Task objective:
Reproduce all the material verbatim, down to the last line.

BEGIN

/-! ### The register map as a one-to-one correspondence (20_memory.md R30, R31) -/

/-- An address that has a register is that register's address. -/
theorem addr_of_regAt {a : Addr} {r : Reg} (h : regAt a = some r) : r.addr = a := by
  have hall : ∀ a : Addr, ∀ r ∈ regAt a, r.addr = a := by decide
  exact hall a r h

theorem regAt_eq_some_iff {a : Addr} {r : Reg} : regAt a = some r ↔ r.addr = a :=
  ⟨addr_of_regAt, fun h => h ▸ regAt_addr r⟩

theorem regAt_eq_none_iff {a : Addr} : regAt a = none ↔ Addr.unmapped a = true := by
  revert a
  decide

/-- Settles O16: `regAt` and `Reg.addr` are inverse to each other, and the list of R31 is what `regAt` leaves out. -/
theorem registerMapHasNoAlias : Obligations.RegisterMapHasNoAlias :=
  ⟨fun _ => regAt_eq_none_iff, fun _ _ => regAt_eq_some_iff⟩

/-- An address is that of a register, or the register map has "unmapped" there. -/
theorem addr_cases (a : Addr) : (∃ r : Reg, a = r.addr) ∨ (regAt a = none ∧ Addr.unmapped a = true) := by
  cases h : regAt a with
  | some r => exact .inl ⟨r, (addr_of_regAt h).symm⟩
  | none => exact .inr ⟨rfl, regAt_eq_none_iff.mp h⟩

/-! ### Reads and writes by address: their words and their well-formedness -/

theorem decodeRead_of_unmapped {a : Addr} (h : regAt a = none) : decodeRead a = .rdUnmapped a := by
  simp only [decodeRead, h]

/-- What a write of an address can decode to (R53 lines 14 to 17). -/
theorem decodeWrite_cases (a : Addr) (d : Word) :
    (∃ p, a = (Reg.bp p).addr ∧ decodeWrite a d = .wrBp p d) ∨
    (∃ c, a = (Reg.tick c).addr ∧ decodeWrite a d = .subTick c d) ∨
    (a = Reg.pend.addr ∧ decodeWrite a d = .clrPend d) ∨
    (Addr.writable a = false ∧ decodeWrite a d = .wrErr a d) := by
  obtain ⟨r, rfl⟩ | ⟨hnone, hun⟩ := addr_cases a
  · cases r with
    | bp p => exact .inl ⟨p, rfl, decodeWrite_bp_addr p d⟩
    | tick c => exact .inr (.inl ⟨c, rfl, decodeWrite_tick_addr c d⟩)
    | pend => exact .inr (.inr (.inl ⟨rfl, decodeWrite_pend_addr d⟩))
    | dur i => exact .inr (.inr (.inr ⟨by revert i; decide, decodeWrite_dur_addr i d⟩))
    | start i => exact .inr (.inr (.inr ⟨by revert i; decide, by simp only [decodeWrite, regAt_addr]⟩))
    | _ => exact .inr (.inr (.inr ⟨by decide, by simp only [decodeWrite, regAt_addr]⟩))
  · have hro : ∀ a : Addr, Addr.unmapped a = true → Addr.writable a = false := by decide
    exact .inr (.inr (.inr ⟨hro a hun, by simp only [decodeWrite, hnone]⟩))

/-- The addresses a write acts on are those of the bit-planes, the tick counters and PEND (R94). -/
theorem decodeWrite_of_not_writable {a : Addr} (h : Addr.writable a = false) (d : Word) :
    decodeWrite a d = .wrErr a d := by
  obtain ⟨p, rfl, -⟩ | ⟨c, rfl, -⟩ | ⟨rfl, -⟩ | ⟨-, hw⟩ := decodeWrite_cases a d
  · exact absurd h (by revert p; decide)
  · exact absurd h (by revert c; decide)
  · exact absurd h (by decide)
  · exact hw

END

Result of this exercise:
/-! ### The register map as a one-to-one correspondence (20_memory.md R30, R31) -/

/-- An address that has a register is that register's address. -/
theorem addr_of_regAt {a : Addr} {r : Reg} (h : regAt a = some r) : r.addr = a := by
  have hall : ∀ a : Addr, ∀ r ∈ regAt a, r.addr = a := by decide
  exact hall a r h

theorem regAt_eq_some_iff {a : Addr} {r : Reg} : regAt a = some r ↔ r.addr = a :=
  ⟨addr_of_regAt, fun h => h ▸ regAt_addr r⟩

theorem regAt_eq_none_iff {a : Addr} : regAt a = none ↔ Addr.unmapped a = true := by
  revert a
  decide

/-- Settles O16: `regAt` and `Reg.addr` are inverse to each other, and the list of R31 is what `regAt` leaves out. -/
theorem registerMapHasNoAlias : Obligations.RegisterMapHasNoAlias :=
  ⟨fun _ => regAt_eq_none_iff, fun _ _ => regAt_eq_some_iff⟩

/-- An address is that of a register, or the register map has "unmapped" there. -/
theorem addr_cases (a : Addr) : (∃ r : Reg, a = r.addr) ∨ (regAt a = none ∧ Addr.unmapped a = true) := by
  cases h : regAt a with
  | some r => exact .inl ⟨r, (addr_of_regAt h).symm⟩
  | none => exact .inr ⟨rfl, regAt_eq_none_iff.mp h⟩

/-! ### Reads and writes by address: their words and their well-formedness -/

theorem decodeRead_of_unmapped {a : Addr} (h : regAt a = none) : decodeRead a = .rdUnmapped a := by
  simp only [decodeRead, h]

/-- What a write of an address can decode to (R53 lines 14 to 17). -/
theorem decodeWrite_cases (a : Addr) (d : Word) :
    (∃ p, a = (Reg.bp p).addr ∧ decodeWrite a d = .wrBp p d) ∨
    (∃ c, a = (Reg.tick c).addr ∧ decodeWrite a d = .subTick c d) ∨
    (a = Reg.pend.addr ∧ decodeWrite a d = .clrPend d) ∨
    (Addr.writable a = false ∧ decodeWrite a d = .wrErr a d) := by
  obtain ⟨r, rfl⟩ | ⟨hnone, hun⟩ := addr_cases a
  · cases r with
    | bp p => exact .inl ⟨p, rfl, decodeWrite_bp_addr p d⟩
    | tick c => exact .inr (.inl ⟨c, rfl, decodeWrite_tick_addr c d⟩)
    | pend => exact .inr (.inr (.inl ⟨rfl, decodeWrite_pend_addr d⟩))
    | dur i => exact .inr (.inr (.inr ⟨by revert i; decide, decodeWrite_dur_addr i d⟩))
    | start i => exact .inr (.inr (.inr ⟨by revert i; decide, by simp only [decodeWrite, regAt_addr]⟩))
    | _ => exact .inr (.inr (.inr ⟨by decide, by simp only [decodeWrite, regAt_addr]⟩))
  · have hro : ∀ a : Addr, Addr.unmapped a = true → Addr.writable a = false := by decide
    exact .inr (.inr (.inr ⟨hro a hun, by simp only [decodeWrite, hnone]⟩))

/-- The addresses a write acts on are those of the bit-planes, the tick counters and PEND (R94). -/
theorem decodeWrite_of_not_writable {a : Addr} (h : Addr.writable a = false) (d : Word) :
    decodeWrite a d = .wrErr a d := by
  obtain ⟨p, rfl, -⟩ | ⟨c, rfl, -⟩ | ⟨rfl, -⟩ | ⟨-, hw⟩ := decodeWrite_cases a d
  · exact absurd h (by revert p; decide)
  · exact absurd h (by revert c; decide)
  · exact absurd h (by decide)
  · exact hw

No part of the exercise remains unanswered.